Search markets and search results: The case of Bing
Introduction
According to Alexa.com (2012), web search is central to 12 of the world's 25 most visited websites: Google (rank 1), Yahoo! (4; search and portal, now owned by Microsoft and with results driven by Bing), Baidu (5), Google India (14), Yahoo! Japan (15), Google Germany (17), Yandex (18), MSN (19; portal and Bing search), Google Hong Kong (21), Google Japan (22), Bing (23) and Google UK (25). Although the broad details of how search engines work are known, the details of their operations, and particularly the ranking of results and spam filtering, are unknown and seem to be closely guarded commercial secrets. It is known that the same query will generate different results over time and between search engines, but the same query can also generate different results at the same time for different users based upon their geographic location or search preferences and the nature and extent of this variation are unclear.

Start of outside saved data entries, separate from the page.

-- ==== Sys2Proof/Laws/Captures.lean ====
section
/-! SUPPORT. Law 9 through the shared operations: captures in progress and the writes on their way to memory. -/

namespace Sys2Proof.Machine

/-- The captures' part of `State.CaptureLaw`. -/
structure State.Guarded (s : State) : Prop where
  apart : s.WindowsApart
  captured : ∀ p c w copy phase, s.context p c = .capturing w copy phase →
    (s.window w).enabled = true ∧ (s.window w).kind = .snapshot ∧ (s.window w).writer = p.other
  excluded : ∀ p c w copy phase, s.context p c = .capturing w copy phase → phase ≠ .writerWait →
    s.writeOnItsWay p.other w = false

/-- From `s` to `t` the window table is the same, no capture began or left WRITER_WAIT, and no write set out for memory. -/
structure Calm (s t : State) : Prop where
  windows : t.windows = s.windows
  contexts : ∀ p c w copy phase, t.context p c = .capturing w copy phase →
    ∃ copy' phase', s.context p c = .capturing w copy' phase' ∧ (phase ≠ .writerWait → phase' ≠ .writerWait)
  writes : ∀ q w, t.writeOnItsWay q w = true → s.writeOnItsWay q w = true

theorem Calm.refl (s : State) : Calm s s := ⟨rfl, fun _ _ _ l ph h => ⟨l, ph, h, id⟩, fun _ _ h => h⟩

theorem Calm.trans {s t u : State} (h : Calm s t) (k : Calm t u) : Calm s u := by
  refine ⟨k.windows.trans h.windows, fun p c w l ph hc => ?_, fun q w hq => h.writes q w (k.writes q w hq)⟩
  obtain ⟨l', ph', h1, h2⟩ := k.contexts p c w l ph hc
  obtain ⟨l'', ph'', h3, h4⟩ := h.contexts p c w l' ph' h1
  exact ⟨l'', ph'', h3, fun hn => h4 (h2 hn)⟩

theorem window_eq {s t : State} (h : t.windows = s.windows) (w : WindowId) : t.window w = s.window w := by
  simp [State.window, h]

theorem State.Guarded.calm {s t : State} (h : s.Guarded) (k : Calm s t) : t.Guarded := by
  refine ⟨?_, ?_, ?_⟩
  · intro i j hij a; rw [window_eq k.windows, window_eq k.windows]; exact h.apart i j hij a
  · intro p c w l ph hc
    obtain ⟨l', ph', h1, -⟩ := k.contexts p c w l ph hc
    rw [window_eq k.windows]; exact h.captured p c w l' ph' h1
  · intro p c w l ph hc hn
    obtain ⟨l', ph', h1, h2⟩ := k.contexts p c w l ph hc
    have := h.excluded p c w l' ph' h1 (h2 hn)
    cases hw : t.writeOnItsWay p.other w with
    | false => rfl
    | true => rw [k.writes _ _ hw] at this; cases this

/-- Nothing of the snapshot unit, the windows or the ports changed. -/
theorem calm_of_ports {s t : State} (hw : t.windows = s.windows) (ha : t.portA = s.portA) (hb : t.portB = s.portB) :
    Calm s t := by
  have hp : ∀ p, t.port p = s.port p := by intro p; cases p <;> [exact ha; exact hb]
  have hc : ∀ p c, t.context p c = s.context p c := by intro p c; simp [State.context, hp]
  refine ⟨hw, fun p c w l ph h => ⟨l, ph, hc p c ▸ h, id⟩, fun q w h => ?_⟩
  simpa [State.writeOnItsWay, hp, window_eq hw] using h

theorem calm_raise (s : State) (e : Event) : Calm s (s.raise e) := by
  unfold State.raise; split
  · exact calm_of_ports rfl rfl rfl
  · exact Calm.refl s

theorem calm_pool {s t : State} (h : PoolOnly s t) (k : Steady s t) : Calm s t :=
  calm_of_ports k.windows (h.port .a) (h.port .b)

theorem calm_setDomain (s : State) (d : DomainId) (x : Domain) : Calm s (s.setDomain d x) := calm_of_ports rfl rfl rfl

/-- A port's unit replaced by one that captures nothing new and whose write, if it has one, is not on its way anew. -/
theorem calm_setPort (s : State) (p : Port) (u : PortUnit)
    (hc : ∀ c w copy phase, u.contexts[c] = .capturing w copy phase →
      ∃ copy' phase', s.context p c = .capturing w copy' phase' ∧ (phase ≠ .writerWait → phase' ≠ .writerWait))
    (ht : u.txn.phase = .request ∨ u.txn.phase = .memory →
      u.txn.access = (s.port p).txn.access ∧ ((s.port p).txn.phase = .request ∨ (s.port p).txn.phase = .memory) ∨
      accessWrites u.txn.access = false) :
    Calm s (s.setPort p u) := by
  refine ⟨by simp, fun q c w l ph h => ?_, fun q w h => ?_⟩
  · by_cases hq : q = p
    · subst hq; unfold State.context at h; rw [State.port_setPort, if_pos rfl] at h; exact hc c w l ph h
    · unfold State.context at h; rw [State.port_setPort, if_neg hq] at h; exact ⟨l, ph, h, id⟩
  · by_cases hq : q = p
    · subst hq
      simp only [State.writeOnItsWay, State.port_setPort, if_pos, State.window_setPort, Bool.and_eq_true,
        decide_eq_true_eq] at h ⊢
      rcases ht h.2 with ⟨e1, e2⟩ | e
      · rw [e1] at h; exact ⟨h.1, e2⟩
      · rw [e] at h; exact absurd h.1.1 (by simp)
    · simpa [State.writeOnItsWay, State.port_setPort, hq] using h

Some search engines, including Bing, segment users into search markets when calculating the results of their query. These search markets are based upon geographic location and language. For example, one Bing search market is English-India; people in India searching Bing with English as their default setting will get different results than people searching in English in the US (the English-USA market). The search market is chosen by Bing, with users having (as of November 2012) the option to override it by clicking the Preferences icon on the Bing.com home page and then the Change your country/region link. Bing's list of 40 options includes 10 that specify a language, of which three include English: Arab countries, Canada, and United States (all areas with other popular languages spoken). In contrast, Google appears to have more fine-grained location based results (perhaps, in part, for its map-based search results) because its results pages (as of November 2012) include a Change location link with a free-text field that recognizes individual towns. Google also apparently has 188 different national or regional variants branded by domain name, such as Google.co.uk (Google.com, 2012). For both search engines, the regional results include international results and the user is able to separately request that only results from a certain country or region are returned. There seems, however, to have been no research into the impact of search markets on search engine results.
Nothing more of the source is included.